Nov 4 2013
Particle physicists from the international ZEUS collaboration have found the proverbial needle in a haystack. They identified a mere 15 Z0 bosons in over 500 million collision events at DESY’s former electron–proton accelerator HERA. Z0 particles are carriers of the weak nuclear force, one of four fundamental forces in the universe. Although Z0 bosons have been intensely studied at other particle accelerators, they have never been directly observed in electron–proton collisions before. Z0 production is the rarest process ever measured at HERA.
Together with their colleagues from the international H1 collaboration, the ZEUS scientists also studied the exchange of virtual Z0 bosons between weakly interacting particles. The researchers found that both the production of real Z0 bosons and the exchange of virtual Z0 bosons at HERA were in excellent agreement with the Standard Model of particle physics. The researchers presented their analyses in a series of scientific papers, published in the journals Physical Letters B, Journal of High Energy Physics and Physical Review D.
Z0bosons and the weak force
The Z0 boson is an elementary particle that, together with the W bosons, mediates the weak force, which is responsible for the radioactive decay of atomic nuclei and other processes.
There are two ways for Z0 bosons to appear at particle accelerators like HERA. They can either emerge as real particles from the fireballs created in particle collisions or they can be exchanged as short-lived fluctuations, called virtual particles, between ordinary particles that are coupled by the weak force.
Production of real Z0 bosons
Since Z0 bosons are heavy particles and require a large amount of energy for their creation, they were seldomly produced in HERA’s electron–proton and positron–proton collisions.
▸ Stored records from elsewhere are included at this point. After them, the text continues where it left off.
-- ==== Sys2Proof/Machine/Domains.lean ====
section
/-! DEFINITION. Lock domains, lock names and their ancestors, and the definition of a domain (10 R261 to R265, R281). -/

namespace Sys2Proof.Machine

/-- A domain descriptor of 32 bytes, if it keeps R261; the die is filled in when BASE is translated. -/
def domainFrom (ctx num : Nat) (b : List Byte) : Option Domain :=
  let at_ := fun (o n : Nat) => bytesVal ((b.drop o).take n)
  let d : Domain := ⟨ctx, num, at_ 0 8, at_ 8 4, at_ 12 4, at_ 16 4, at_ 20 4, at_ 24 2, at_ 26 2, at_ 28 1, 0⟩
  let ok := decide (d.base % 128 = 0) && decide (d.base < 2 ^ 57) && decide (d.e0 % 128 = 0) && decide (128 ≤ d.e0) &&
    decide (1 ≤ d.e1) && decide (1 ≤ d.e2) && decide (d.w0 % 128 = 0) && decide (128 ≤ d.w0) && decide (d.w0 ≤ d.e0) &&
    decide (1 ≤ d.w1) && decide (d.w1 ≤ min d.e1 65535) && decide (1 ≤ d.w2) && decide (d.w2 ≤ min d.e2 65535) &&
    decide (1 ≤ d.dims) && decide (d.dims ≤ 3) && decide (at_ 29 3 = 0) &&
    (decide (d.dims ≠ 1) || (decide (d.e1 = 1) && decide (d.e2 = 1) && decide (d.w1 = 1) && decide (d.w2 = 1))) &&
    (decide (d.dims ≠ 2) || (decide (d.e2 = 1) && decide (d.w2 = 1))) &&
    decide (d.e0 * d.e1 * d.e2 ≤ 2 ^ 57) && decide (d.base + d.e0 * d.e1 * d.e2 ≤ 2 ^ 57)
  if ok then some d else none

/-- A quotient rounded up. -/
def ceilDiv (a b : Nat) : Nat := (a + b - 1) / b

/-- NX (R261). -/
def Domain.nx (d : Domain) : Nat := ceilDiv d.e0 d.w0
/-- NY (R261). -/
def Domain.ny (d : Domain) : Nat := ceilDiv d.e1 d.w1
/-- NT, the tiles of a domain (R261). -/
def Domain.nt (d : Domain) : Nat := d.nx * d.ny * ceilDiv d.e2 d.w2
/-- NL, the lines of a domain (R261). -/
def Domain.nl (d : Domain) : Nat := d.e0 * d.e1 * d.e2 / 128

/-- TileOf (R262). -/
def Domain.tileOf (d : Domain) (l : Nat) : Nat :=
  let b := 128 * l
  b % d.e0 / d.w0 + d.nx * (b / d.e0 % d.e1 / d.w1 + d.ny * (b / (d.e0 * d.e1) / d.w2))

/-- DOMAIN of a lock name (R263). -/
def lockDomain (n : W64) : Nat := field n 52 12
/-- LEVEL of a lock name. -/
def lockLevel (n : W64) : Nat := field n 50 2
/-- INDEX of a lock name. -/
def lockIndex (n : W64) : Nat := field n 0 50

/-- A lock name from its fields. -/
def lockName (d lv i : Nat) : W64 := BitVec.ofNat 64 (d * 2 ^ 52 + lv * 2 ^ 50 + i)

/-- A domain of a context. -/
def State.domain (s : State) (ctx num : Nat) : Option Domain :=
  s.domains.find? (fun d => decide (d.ctx = ctx) && decide (d.num = num))

/-- Whether a name names a lock of a defined domain (R263, R270). -/
def State.validLock (s : State) (ctx : Nat) (n : W64) : Bool :=
  match s.domain ctx (lockDomain n) with
  | none => false
  | some d =>
    match lockLevel n with
    | 0 => decide (lockIndex n = 0)
    | 1 => decide (lockIndex n < d.nt)
    | 2 => decide (lockIndex n < d.nl)
    | _ => false

/-- The ancestors of a lock (R263). -/
def State.ancestors (s : State) (ctx : Nat) (n : W64) : List W64 :=
  let dom := lockDomain n
  match lockLevel n with
  | 1 => [lockName dom 0 0]
  | 2 => match s.domain ctx dom with
    | some d => [lockName dom 1 (d.tileOf (lockIndex n)), lockName dom 0 0]
    | none => []
  | _ => []

/-- Whether a lock of a domain is held or requested (R281). -/
def State.domainBusy (s : State) (ctx num : Nat) : Bool :=
  s.locks.any (fun r => decide (r.ctx = ctx) && decide (lockDomain r.name = num)) ||
    s.groups.any (fun g => g.live && decide (g.ctx = ctx) && (match g.lreq with
      | some r => decide (lockDomain r.name = num)
      | none => false))

/-- The VA of entry `num` of a context's domain table (R261). -/
def State.tableVa (s : State) (ctx num : Nat) : Nat := field (s.ctx ctx).lkdtab 17 40 * 2 ^ 17 + 32 * num

/-- Entry `num` of the domain table written with 32 bytes, at LKDTAB, by the device's own privileged translation (R261; log entry 26). -/
def State.tableWrite (s : State) (q : Req) (num : Nat) (b : List Byte) : State :=
  let va := s.tableVa q.ctx num
  match s.translate { q with priv := true } va .write with
  | (.ok e, s1) => if s1.delivers (dieOf q.tile) (e.at va) (leafKind e.leaf e.level) then s1.deviceStore (some q.ctx) (e.at va) b else s1.loseStore
  | (.error _, s1) => s1

/-- Whether an LK.DEF waits for a line: that of its table entry, or one that the walk of its BASE reads (07 R187). -/
def State.defHeld (s : State) (q : Req) (num : Nat) (base : Option Nat) : Bool :=
  s.vaHeld { q with priv := true } (s.tableVa q.ctx num) .write || (match base with
    | some va => s.transHeld q va .read
    | none => false)

/-- Some free bytes, eight to a free value. -/
def State.freeBytes (s : State) : Nat → List Byte × State
  | 0 => ([], s)
  | n + 1 =>
    let (w, s1) := s.fresh
    let (rest, s2) := State.freeBytes s1 n
    (leBytes 8 w.toNat ++ rest, s2)

/-- A domain undefined (R281): the status and the state.  The spec gives an undefined entry no bytes: they are free values. -/
def State.undefine (s : State) (q : Req) (num : Nat) : Nat × State :=
  if s.domainBusy q.ctx num then (1, s)
  else
    let (b, s1) := s.freeBytes 4
    (0, { s1.tableWrite q num b with domains := s.domains.filter (fun d => !(decide (d.ctx = q.ctx) && decide (d.num = num))) })

/-- A domain defined from a descriptor's bytes, which become its entry (R281): the status and the state.  A BASE whose page the group may not read
does not translate (log entry 108), and a busy domain is told before a BASE that does not translate (log entry 109). -/
def State.define (s : State) (q : Req) (num : Nat) (b : List Byte) : Nat × State :=
  match domainFrom q.ctx num b with
  | none => (2, s)
  | some d =>
    if s.domainBusy q.ctx num then (1, s)
    else
      match s.translate q d.base .read with
      | (.error _, s1) => (2, s1)
      | (.ok e, s1) =>
        match s1.physKind (e.at d.base) with
        | .dev die =>
          (0, { s1.tableWrite q num b with
            domains := s1.domains.filter (fun x => !(decide (x.ctx = q.ctx) && decide (x.num = num))) ++ [{ d with die := die }] })
        | _ => (2, s1)

end Sys2Proof.Machine
end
To increase their chances of detecting Z0 bosons, the ZEUS scientists concentrated their analysis on collision events, in which the proton stayed intact. “If you include all events, you end up with too many other processes where the proton breaks, so you can no longer find those few Z0 bosons that you are looking for,” says DESY researcher and ZEUS Physics Chairwoman Katarzyna Wichmann, who took part in the data analysis.
Using this analysis strategy and a calorimeter that quantified particle energies with an exceptional energy resolution, the particle physicists were able to conclude that 15 real Z0 bosons had been created in the half-billion collision events recorded by the ZEUS detector. These numbers are comparable to the identification of only two individuals in Germany’s entire population.
Exchange of virtual Z0 bosons
Furthermore, the ZEUS researchers teamed up with scientists from the H1 collaboration to study virtual Z0 bosons that are exchanged when electrons or positrons interact with protons. However, due to their electric charges, electrons or positrons and the quarks inside protons also exchange photons, the carrier particles of the electromagnetic force. At small energy transfers in the collision process, the electromagnetic force dominates the weak force.
To extract the much smaller contribution of the Z0-mediated weak force, the researchers must therefore zero in on large energy transfers in the scattering process. “At high energy transfers, the interaction probability depends on whether electrons or positrons are used in the experiment,” says DESY scientist Stefan Schmitt, spokesperson of the H1 collaboration. “The difference in the behaviour of electrons and positrons cannot stem from the exchange of photons because the electromagnetic force does not have that effect.”
The H1 and ZEUS collaborations both measured the asymmetry between electron– proton and positron–proton reactions as evidence of the weak force and the exchange of virtual Z0 particles.
Testing the Standard Model
The scientists used their results to put one of physics’ most successful theories to the test – the Standard Model of particle physics, which describes the behavior of all known particles and their mutual interactions, excluding gravity.
“The detection of Z0 events with very low probability, measured over HERA’s 15-year life span, created the opportunity to check the details of our current theories very precisely,” says DESY’s ZEUS group leader Achim Geiser. So far, the researchers have found their experiments to match the predictions by the Standard Model.
However, this may not be the end of the story. “Not all aspects of the weak interaction between Z0 bosons and quarks have been fully tested yet,” Schmitt says. “We’re currently using our data to check for deviations of these weak couplings from the Standard Model.” Often in research, deviations hint at unknown effects and unexpected, new science.
Original Publications
ZEUS Collaboration; Production of Z0 bosons in elastic and quasi-elastic ep collisions at HERA; Phys. Lett. B 718, 915–921 (2013); DOI: 10.1016/j.physletb.2012.11.051.
H1 Collaboration; Inclusive deep inelastic scattering at high Q2 with longitudinally polarised lepton beams at HERA; JHEP 09 061 (2012); DOI: 10.1007/JHEP09(2012)061.
ZEUS Collaboration; Measurement of high-Q2 neutral current deep inelastic e+p scattering cross sections with a longitudinally polarized positron beam at HERA; Phys. Rev. D 87, 052014 (2013); DOI: 10.1103/PhysRevD.87.052014.